Effects of infigratinib on dentoalveolar development

Tooth development is a complex and coordinated process in which fibroblast growth factors (FGFs) have critical roles. FGF ligands including FGF1, FGF2, FGF4, FGF8 and FGF9 with reported binding to FGFR1-3 have been identified to play a role in tooth development 2224,68. FGF8 and FGF9 are typically expressed early in tooth formation during the bud stage (e.g. in dental epithelium) 2527. Whereas, in later stages of tooth development, FGF4 and FGF9 have been detected in the enamel organ 26. For the first time, we present the effects of FGFR inhibition on multiple stages of tooth development.

We focused on FGFR3 because of its prominent role in the pathogenesis of achondroplasia, and the lack of knowledge regarding the potential of FGFR3 alterations to impact dentoalveolar development. FGFR3 has been detected in the dentoalveolar complex, most prominently in developing tooth germs 25. FGFR3 undergoes alternative mRNA splicing events, which results in IIIb and IIIc variants of the immunoglobulin like domain III 38. The IIIb variant is primarily detected in epithelial lineages, whereas the IIIc variant is predominantly in mesenchymal lineages. Compared to studies on FGFR1 and FGFR2, less is known about the roles of FGFR3 on tooth development. Studies of mouse mandibular molar tooth germs have detected Fgfr3 transcripts in the dental papilla mesenchyme under secreting odontoblasts, Meckel’s cartilage, and developing mandibular bone 25. In posteruptive mouse teeth, Fgfr3c transcripts were detected in odontoblasts and Hertwig’s Epithelial Root Sheath (HERS) 69.

We noted pronounced alterations in third molar crown and root morphology of rats treated with high dose infigratinib. Other than shorter roots with high dose infigratinib, first and second molar crown and root morphology were comparable between all groups. During initiation of infigratinib treatment at PND7, mandibular first, second, and third molars are at different stages of tooth development. The third molar of PND14 rats is in the bell stage, and FGFR3 expression was observed in the stratum epithelium, stellate reticulum, and ameloblasts. Neither the level nor localization of expression appeared to be affected by infigratinib, suggesting that although tyrosine kinase activity was inhibited, infigratinib seemingly does not alter the transcription or translation of FGFR3. Immunostaining of FGF18 revealed the ligand to be in odontoblasts and ameloblasts. Additionally, we were unable to detect distinct FGF4 and FGF9 staining patterns in our immunohistochemistry screen, demonstrating that absence of differences may also reflect limitations of the antibodies.

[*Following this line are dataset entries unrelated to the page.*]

-- ==== Sys2Proof/Tests/Slice0.lean ====
section
/-!
SUPPORT. Tests of the model's own author: for each statement a state and operands that meet what it asks, with what the command
does there, and terms that well-formedness refuses.
-/

set_option Elab.async false

namespace Sys2Proof.Tests

open Sys2Proof Sys2Proof.Machine

/-- A state after reset with its device changed. -/
def dev (f : Dev → Dev) : State := { State.reset with dev := f State.reset.dev }

/-- What a command answers is a next state whose device passes `p`. -/
def after (r : Result) (p : Dev → Bool) : Bool :=
  match r with
  | .next s => p s.dev
  | _ => false

/-- A device with words written into its settings. -/
def withCfg (l : List (Nat × Word)) (d : Dev) : Dev := { d with cfg := l.foldl (fun m p => Memory.write m p.1 p.2) d.cfg }

theorem witness_EveryCommandAnswers : State.reset.pending = [] := rfl

theorem witness_StoresStayCanonical : State.reset.stores.wf = true ∧ ∃ s', step (State.reset.put (.flush 0 0 0)) = .next s' :=
  ⟨rfl, _, rfl⟩

/-- A state at instant `c`. -/
def at' (c : Nat) (s : State) : State := { s with dev := { s.dev with clk := c } }

/-- A burst that writes one whole packet of one octet, class C1. -/
def oneOctet : Burst := ⟨some [pk [(1, 35, 33), (1, 31, 16)], 0, 0, 0, 0], 0, [nonetWord [0x5A]], true, false⟩

/-- The packet that burst makes. -/
def onePacket : Packet := { Packet.ofTags [pk [(1, 35, 33), (1, 31, 16)], 0, 0, 0, 0] with data := [nonetWord [0x5A]] }

/-- A device with one class queue as given. -/
def withQueue (g c : Nat) (q : CQueue) : State := dev fun d => d.setQueue g c q

theorem witness_PacketWrite :
    onePacket.wellMade = true ∧ onePacket.len ≤ groupMax 7 ∧ 4 * (0 + onePacket.words) ≤ 3 * groupRing 7 ∧
    (State.reset.dev.advance 5).calm = true ∧
    after (exec (.packetWrite 5 7 oneOctet) State.reset) (fun d => (d.queue 7 1).ring == [onePacket] && (d.queue 7 1).qseq == 1) = true ∧
    after (exec (.packetWrite 5 7 { oneOctet with bad := true }) State.reset) (fun d => (d.queue 7 1).ring == [] && d.ctrs == []) = true ∧
    after (exec (.packetWrite 5 7 { oneOctet with words := List.replicate 65 (nonetWord [1, 2, 3, 4]), last := false }) State.reset)
      (fun d => (d.queue 7 1).drop && d.ctr (fOversize 1) == 1) = true ∧
    after (exec (.packetWrite 5 7 { oneOctet with words := [nonetWord [1, 2]] }) State.reset)
      (fun d => (d.queue 7 1).ring == [] && d.ctr (fMalformed 1) == 1) = true := by
  and_intros <;> decide +kernel

theorem witness_QueueCommandsComplete :
    (let s := withQueue 7 1 { CQueue.empty with part := some ⟨{ onePacket with data := [] }, 5, true, false⟩, qseq := 65535 };
      (s.dev.advance 5).isStale 7 1 = false ∧ (s.dev.advance 5).calm = true ∧
      after (exec (.packetWrite 5 7 { oneOctet with tags := none, cls := 1 }) s)
        (fun d => (d.queue 7 1).part == none && (d.queue 7 1).qseq == 0 && d.ctr (fFlushed 1) == 1) = true) ∧
    (let s := withQueue 0 2 { CQueue.empty with part := some ⟨onePacket, 0, false, false⟩ };
      after (exec (.staleTimeout 1 0 2) s) (fun d => (d.queue 0 2).part == none && d.ctr (fStale 2) == 1) = true) ∧
    (let s := withQueue 0 1 { CQueue.empty with ring := [onePacket] };
      (s.dev.advance 1).calm = true ∧ after (exec (.flush 1 0 1) s) (fun d => (d.queue 0 1).ring == [] && d.ctr (fFlushed 1) == 1) = true) ∧
    (let s := withQueue 0 1 { CQueue.empty with chain := [(0, onePacket)], wr := 6 };
      (s.dev.advance 1).calm = true ∧
      after (exec (.mireFill 1 0 1 none) s) (fun d => (d.queue 0 1).ring == [onePacket] && (d.queue 0 1).chain == []) = true ∧
      after (exec (.mireFill 1 0 1 (some 0)) s) (fun d => (d.queue 0 1).visible == [] && d.ctr (fEcc 1) == 1) = true) := by
  and_intros <;> decide +kernel

theorem witness_ClassQueuesKeepTheirOrder :
    (∃ d', State.reset.dev.place 7 1 onePacket = some d') ∧
    (((withQueue 0 1 { CQueue.empty with ring := [onePacket] }).dev.takePacket 0).map (·.1) = some onePacket) :=
  ⟨⟨_, rfl⟩, by decide +kernel⟩

theorem witness_CountersStopAtAllOnes : (State.reset.dev.countN (fStale 0) (2 ^ 40)).ctr (fStale 0) = (fStale 0).top := by
  decide +kernel

/-- A device with field link 0 as given. -/
def withLink (l : Link) : State := dev fun d => d.setLink 0 l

Despite alterations in crown and root morphology, histological analysis revealed that, other than changes in shape, development of enamel, dentin, and cementum was not significantly altered by high dose infigratinib. When infigratinib was first administered during the bell stages, i.e., mandibular first molars, we did not observe any developmental differences in dentin, bone, cementum at the histological level although root lengths were shorter. Furthermore, other than an increase in dentin mineral density at PND37 between high dose and low dose female rats, mandibular first molar enamel and dentin densities were comparable between rats dosed with infigratinib versus vehicle. In male rats treated with high dose infigratinib, we observed decreases in mandibular third molar enamel and dentin densities, suggesting subtle defects in enamel and dentin mineralization. Female rats exhibited trends toward lower enamel and dentin mineral densities, further indicating sexual dimorphism in FGFR regulation in tooth development. Sexual dimorphism has been reported in tooth development and FGF/FGFR regulation in rodents and in humans 7072. Additionally, our toxicokinetic studies demonstrated differences in infigratinib exposure and clearance in male versus female rats, indicating another contributing factor to the differences in dentoalveolar phenotypes between male and female rats. Infigratinib exposure was also dependent on age; higher exposures corresponded with younger animals, i.e., when liver enzymes are less mature compared to adults. Delayed maturation in females compared to males may account for different effects on dentoalveolar development from infigratinib. Our results suggest that FGFR roles in teeth are primarily in early events, and these events appear to be epithelial mediated, e.g., epithelial invagination to determine cusp shape and HERS-mediated roles in root development.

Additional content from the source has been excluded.